A very hard tangent slope problem. (Algebra)

[Nazrininator]

Here's this problem I'm stuck on. I need to find f'(a) of this problem.

1/(sqrt(x+2))

Here's the work I've done so far.

f'(a) = lim h->0(1/sqrt(a+h+2)-1/sqrt(a+2))/h

lim h->0 ( (sqrt(a+2) - sqrt(a+h+2)) / (sqrt(a+h+2) * (a+2))) / h

lim h->0 (sqrt(a+2) - sqrt(a+h+2)) / (sqrt(a+h+2) * (a+2)) * (1/h)

lim h->0 (sqrt(a+2) - sqrt(a+h+2)) / (h*sqrt(a+h+2) * h*sqrt(a+2))

lim h->0 (sqrt(a+2) - sqrt(a+h+2)) / (sqrt(ah^2+h^3+2h^2) * sqrt(ah^2+2h^2))

I'm not sure what to do with square roots where two variables with addition as well as a number are in a root.

Thank you for your help.

 

[daon2]

You got to this point but somehow had 2 h's tucked in there:

\(\displaystyle \dfrac{\sqrt{a+2}-\sqrt{a+h+2}}{h\sqrt{a+2}\sqrt{a+h+2}}\)

Now, multiply the top and bottom by the conjugate of the numerator:

\(\displaystyle \dfrac{\sqrt{a+2}-\sqrt{a+h+2}}{h\sqrt{a+2}\sqrt{a+h+2}}\cdot \dfrac{\sqrt{a+2}+\sqrt{a+h+2}}{\sqrt{a+2}+\sqrt{a+h+2}} = \dfrac{(a+2)-(a+h+2)}{h\sqrt{a+2}\sqrt{a+h+2}\left(\sqrt{a+2} + \sqrt{a+h+2}\right)}\)

Now simplify

 

[Nazrininator]

Thanks for the help. This is what I did after that.

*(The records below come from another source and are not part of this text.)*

-- ==== Sys2Proof/Machine/RegWrite.lean ====
section
/-! DEFINITION. Machine/RegWrite.lean: the write of any register: access types, locks, ranges, refusals in the order of Table
2.3, the audit log, and what the written value makes the device do (chapter 2, R329, R331). -/

namespace Sys2Proof.Machine

/-! ### Fields -/

/-- The bits of a field. -/
def FieldSpec.mask (f : FieldSpec) : Nat := (2 ^ (f.hi + 1 - f.lo) - 1) * 2 ^ f.lo

/-- The bits of some fields. -/
def maskOfFields (l : List FieldSpec) : Nat := l.foldl (fun m f => m ||| f.mask) 0

/-- Set a header bit of `PG_ERR` of the page of an address. -/
def State.pageErr (s : State) (p : RegPlace) (a b : Nat) : State :=
  let e := a - p.off + 0x10
  s.setReg e (s.reg e ||| 2 ^ b)

/-- `GLB_REFUSE_INFO.ORIGIN`. -/
def Origin.refuseCode : Origin → Nat
  | .toluo => 1
  | .jtag => 2
  | _ => 0

/-- Whether a write comes from a function of a confidential domain. -/
def State.confOrigin (s : State) (o : Origin) : Bool :=
  match o with
  | .vf n => s.conf (s.func (n + 1)).domain
  | _ => false

/-- A write is refused: `PG_ERR.REFUSED`, and the record unless one is held (R37) or the write is a confidential domain's
(Table 14.11). -/
def State.refuseWriteReg (s : State) (o : Origin) (p : RegPlace) (a : Nat) (code : Status) : State :=
  let s := s.pageErr p a 28
  if s.glb.refValid || s.confOrigin o then s
  else { s with glb := { s.glb with refValid := true, refAddr := a, refOrigin := o.refuseCode, refCode := code.code } }

/-- A privileged write is refused because the audit area is full (R331). -/
def State.refuseFull (s : State) (o : Origin) (p : RegPlace) (a : Nat) : State := (s.auditRefuse).refuseWriteReg o p a .logFull

/-! ### Ranges -/

/-- The fields, by their lowest bits, that a value leaves unchanged because it is out of range, and the error that it sets. -/
def State.outOfRange (s : State) (o : Origin) (p : RegPlace) (v : Nat) : List Nat × Option (Nat × Nat) :=
  let bad := fun (b : Bool) (l : List Nat) (e : Nat × Nat) => if b then (l, some e) else (([] : List Nat), (none : Option (Nat × Nat)))
  let within := fun (lo hi x : Nat) => decide (lo ≤ x) && decide (x ≤ hi)
  match p.block, p.page, p.off with
  | 0x02, 0, 0x44 => bad (!within (s.fld Reg.pwrDvfs 3 0) (s.fld Reg.pwrDvfs 11 8) (bits v 3 0)) [0] Err.clkRange
  | 0x02, 0, 0x48 => bad (!within (s.fld Reg.pwrDvfs 3 0) (s.fld Reg.pwrDvfs 11 8) (bits v 3 0)) [0] Err.clkRange
  | 0x03, 0, 0x40 => bad (!within 300 820 (bits v 9 0)) [0] Err.pwrRange
  | 0x03, 0, 0x44 => bad (!within 50 2000 (bits v 26 16)) [16] Err.pwrRange
  | 0x03, 0, 0x54 => bad (decide (bits v 7 0 ≤ bits v 15 8) || decide (104 < bits v 7 0)) [0, 8] Err.pwrRange
  | 0x03, 0, 0x5C =>
    let hi := decide (11 < bits v 11 8)
    let lo := decide (bits v 3 0 < 6)
    bad (hi || lo) ((if hi then [8] else []) ++ if lo then [0] else []) Err.pwrRange
  | 0x04, 1, off => bad (s.routeRefused o ((off - 0x40) / 4) v) [31, 30, 16, 0] Err.evcRoute
  | 0x04, 2, off => bad (s.routeRefused o ((off - 0x40) / 4 + 512) v) [31, 30, 16, 0] Err.evcRoute
  | 0x07, 0, 0x48 => bad (!within 4 32 (bits v 5 0)) [0] Err.xltRange
  | 0x08, 0, 0x44 => bad (!within 16 56 (bits v 5 0)) [0] Err.slcStage
  | 0x08, 0, 0x50 =>
    let d := s.fld Reg.slcDomSel 11 0
    let excess := decide (s.t0Pool < (s.quotaSum - s.slc.quota.getD d 0 + bits v 15 0) * gib)
    bad (excess || (s.conf d && bits v 15 0 == 0)) [0] Err.slcQuota
  | 0x09, 0, 0x5C =>
    let d := s.fld Reg.rbdDomSel 11 0
    let others := sumNat ((s.rbd.doms.filter fun e => e.1 != d).map fun e => e.2.hot)
    bad (decide (16384 < others + bits v 14 0)) [0] Err.rbdHotOver
  | 0x0B, 0, 0x44 =>
    let op := !within 7 50 (bits v 31 24)
    let mt := !within 64 4096 (bits v 15 0)
    bad (op || mt) ((if op then [24] else []) ++ if mt then [0] else []) Err.peaRange
  | 0x0B, 0, 0x58 => bad (decide (bits v 31 24 ≤ bits v 23 16)) [24, 16] Err.peaRange
  | 0x10, 0, 0x40 => bad (decide (6 < bits v 19 16)) [] Err.atcRange
  | 0x10, 0, 0x48 => bad (decide (64 < bits v 6 0)) [0] Err.atcRange
  | 0x30, 0, 0x54 => bad (decide (16384 < bits v 14 0)) [0] Err.hifRange
  | _, _, _ => ([], none)

/-! ### What R37 refuses -/

/-- Whether `SOLE` mode leaves a register to the operator (Table 14.4, R364). -/
def soleGrants (p : RegPlace) : Bool :=
  p.block == 0x06 ||
  [(0x03, 0, 0x40), (0x03, 0, 0x54), (0x03, 0, 0x5C), (0x03, 1, 0x60), (0x03, 1, 0x70), (0x02, 0, 0x44), (0x02, 0, 0x48),
    (0x01, 0, 0x5C), (0x04, 0, 0x48), (0x04, 0, 0x4C)].contains (p.block, p.page, p.off)

/-- Whether `SOLE` mode refuses a write of a register (R309). The window of a VF belongs to its domain and not to the operator;
that of PF0, at instance 0, is the operator's. -/
def State.soleDenies (s : State) (p : RegPlace) : Bool :=
  s.lve.sole.isSome && !(p.block == 0x40 && p.inst != 0) && !soleGrants p

/-- Whether Levee's mode excludes a write (R309, R357). -/
def State.deniedWrite (s : State) (p : RegPlace) (v : Nat) : Bool :=
  s.soleDenies p || (p.block == 0x3F && p.off == 0x50 && bit v 31 && (s.history (s.reg Reg.tstHistSel)).byMonitor)

/-- Whether two runs of bytes meet. -/
def meet (x y : Nat × Nat) : Bool := decide (x.1 < y.1 + y.2) && decide (y.1 < x.1 + x.2)

/-- Whether every two of the listed regions are apart. -/
def apart : List (Nat × Nat) → Bool
  | [] => true
  | x :: xs => xs.all (fun y => !meet x y) && apart xs
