-- ==== Sys2Proof/Safety.lean ====
section
/-! DEFINITION. Safety.lean: what the statements mean by a legal state, by a command that completes, and by a request that
nothing refuses. -/

namespace Sys2Proof.Machine

/-- Memory is in canonical form: the same bytes are the same list. -/
abbrev State.memOk (s : State) : Prop := Memory.wf s.mem

/-- Two states give the same byte at every address of every tier. -/
def State.sameMem (s t : State) : Prop := ∀ a, Memory.read t.mem a = Memory.read s.mem a

/-- Outside a scope a state is as another was, but for the hold-off groups, which follow the pending sources (R365). -/
def State.within (s : State) (c : Scope) (t : State) : Prop := t = { s.only c t with evc := t.evc } ∧
  (c.evc = false → t.evc = { s.evc with groups := t.evc.groups })

/-- Every privileged unit serves (R341). -/
abbrev State.allServe (s : State) : Prop := s.serves .xlt = true ∧ s.serves .lve = true ∧ s.serves .evc = true

/-- A write of a register meets no cause of Table 2.3 that does not depend on its value: the device is `READY` and in `SHARED`
mode, the origin reaches the register, all four bytes are enabled, the page is there and unlocked, the privileged units serve,
and the audit log has room. -/
abbrev State.openTo (s : State) (a : Nat) (w : RegWrite) : Prop :=
  s.glb.phase = .ready ∧ s.reaches w.origin a = true ∧ w.be = 15 ∧ s.lve.sole = none ∧ s.allServe ∧
  s.auditTakes = true ∧ s.auditSeals = true ∧ ((placeOf a).all fun p => s.presentAt p && !s.lockedAt p a) = true

/-- No ring is formed on the device: no slot is in use, no sequence is striped, and no step runs on a ring. -/
abbrev State.noRings (s : State) : Prop :=
  s.cwy.slots = [] ∧ (s.xlt.seqs.all fun e => e.2.stripe.isNone) = true ∧ (s.att.steps.all fun t => t.ring.isNone) = true

/-- No port that retrains or sleeps has an unusable lane in both halves, so that none fails at once or as a message wakes it (R228,
R236). -/
abbrev State.portsSee (s : State) : Prop :=
  ((List.range 32).all fun p => !((decide ((s.port p).st = .retrain) || decide ((s.port p).power = .sleep))
    && (lanesFor false (s.port p).unusableLanes).isNone)) = true

/-- No port fails by its lanes, and no session is closing (R254). -/
abbrev State.portsCalm (s : State) : Prop :=
  s.portsSee ∧ (s.cwy.sessions.all fun e => !decide (e.2.st = .detaching)) = true

/-- What follows a command of Causeway finds nothing to do: no ring is formed, no port fails and no session is closing. -/
abbrev State.linksCalm (s : State) : Prop := s.noRings ∧ s.portsCalm

/-- No placement command is in progress or waits (R172). -/
abbrev State.noPlacements (s : State) : Prop := 
  s.slc.places = [] ∧ s.slc.queue = [] ∧ s.slc.spaceWait = [] ∧ s.slc.chainWait = []

/-- A ring command of an opcode can start: it has been fetched and not begun, its fence is met, its ring has not been reset
under it, and the host link is up (R267). -/
abbrev State.offers (s : State) (q : CmdRef) (opcode : Nat) (c : InFlight) : Prop :=
  s.startable q opcode = some c ∧ c.discard = false ∧ s.hif.linkUp = true

/-- What a command has given to the outside. -/
def State.gives (s t : State) : List Out := t.outs.take (t.outs.length - s.outs.length)

/-- Among what a command has given is a completion of `c`, posted on its ring with a status (R264). -/
def State.posts (s t : State) (q : CmdRef) (c : InFlight) (st : Status) : Bool :=
  (s.gives t).any fun o => match o with
    | .cqe f k _ e => f == q.func && k == q.ring && e.cid == c.cid && e.status == st
    | _ => false

/-- A completion of `c` with `OK` and these two words is among what a command has given (Table 12.3). -/
def State.answersWith (s t : State) (q : CmdRef) (c : InFlight) (result detail : Nat) : Bool :=
  (s.gives t).any fun o => match o with
    | .cqe f k _ e => f == q.func && k == q.ring && e.cid == c.cid && e.status == .ok && e.result == result && e.detail == detail
    | _ => false

/-- The domain in which a ring's commands act. -/
abbrev State.ringDomain (s : State) (q : CmdRef) : Nat := (s.func q.func).domain

/-- A command of an opcode that can start and that the translation unit serves. -/
abbrev State.offersXlt (s : State) (q : CmdRef) (opcode : Nat) (c : InFlight) : Prop := s.offers q opcode c ∧ s.serves .xlt = true

/-- Among what a command has given is a message of a type on a port. -/
def State.sends (s t : State) (port mtype : Nat) : Bool :=
  (s.gives t).any fun o => match o with
    | .cwy p _ hdr _ => p == port && u8 hdr 0 == mtype
    | _ => false

/-- Among what a command has given is a link-layer signal. -/
def State.signals (s t : State) (port kind value : Nat) : Bool := (s.gives t).contains (.link port kind value)

/-- A counter as a domain counts in it: a confidential domain has its own (R320). -/
def State.countOf (s : State) (d c : Nat) : Nat := if s.conf d then s.lve.counters.getD (d, c) 0 else s.ctrs.getD c 0

/-- A session has a message of a type and body on its way: sent and not acknowledged, or waiting to be sent (R239). -/
def State.tells (t : State) (i mtype : Nat) (body : List Byte) : Bool :=
  (t.cwy.sessions.get? i).any fun x => (x.copies.any fun c => c.msg.mtype == mtype && c.msg.body == body)
    || x.sendq.any fun q => q.2.mtype == mtype && q.2.body == body

/-- The device after the checks of Table 11.8 on a message whose type admission does not judge. -/
abbrev State.received (s : State) (m : RxMsg) : State := (s.receive m none).1

/-- A message of a type arrives and passes every check of Table 11.8 in session `i`. -/
abbrev State.passes (s : State) (m : RxMsg) (mtype i : Nat) : Prop := s.takes m mtype = true ∧ (s.receive m none).2 = .pass i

lim h->0\(\displaystyle \dfrac{-h}{h*(a+2)*\sqrt{a+h+2} + h*(a+h+2)*\sqrt{a+2}}\)
lim h->0\(\displaystyle \dfrac{-h}{(ah+2h)*\sqrt{a+h+2} + (h^2+ah+2h)*\sqrt{a+2}}\)

Now I'm still stuck.

 

[daon2]

Your goal, in ALL of these limit problems is to get rid of the h in the denominator. So you should cancel it at your first opportunity.

 

[HallsofIvy]

Are you required to use the "difference quotitient" definition? Writing \(\displaystyle \frac{1}{\sqrt(x+ 2)}\) as \(\displaystyle (x+ 2)^{-1/2}\) makes this an easy application of the "power law".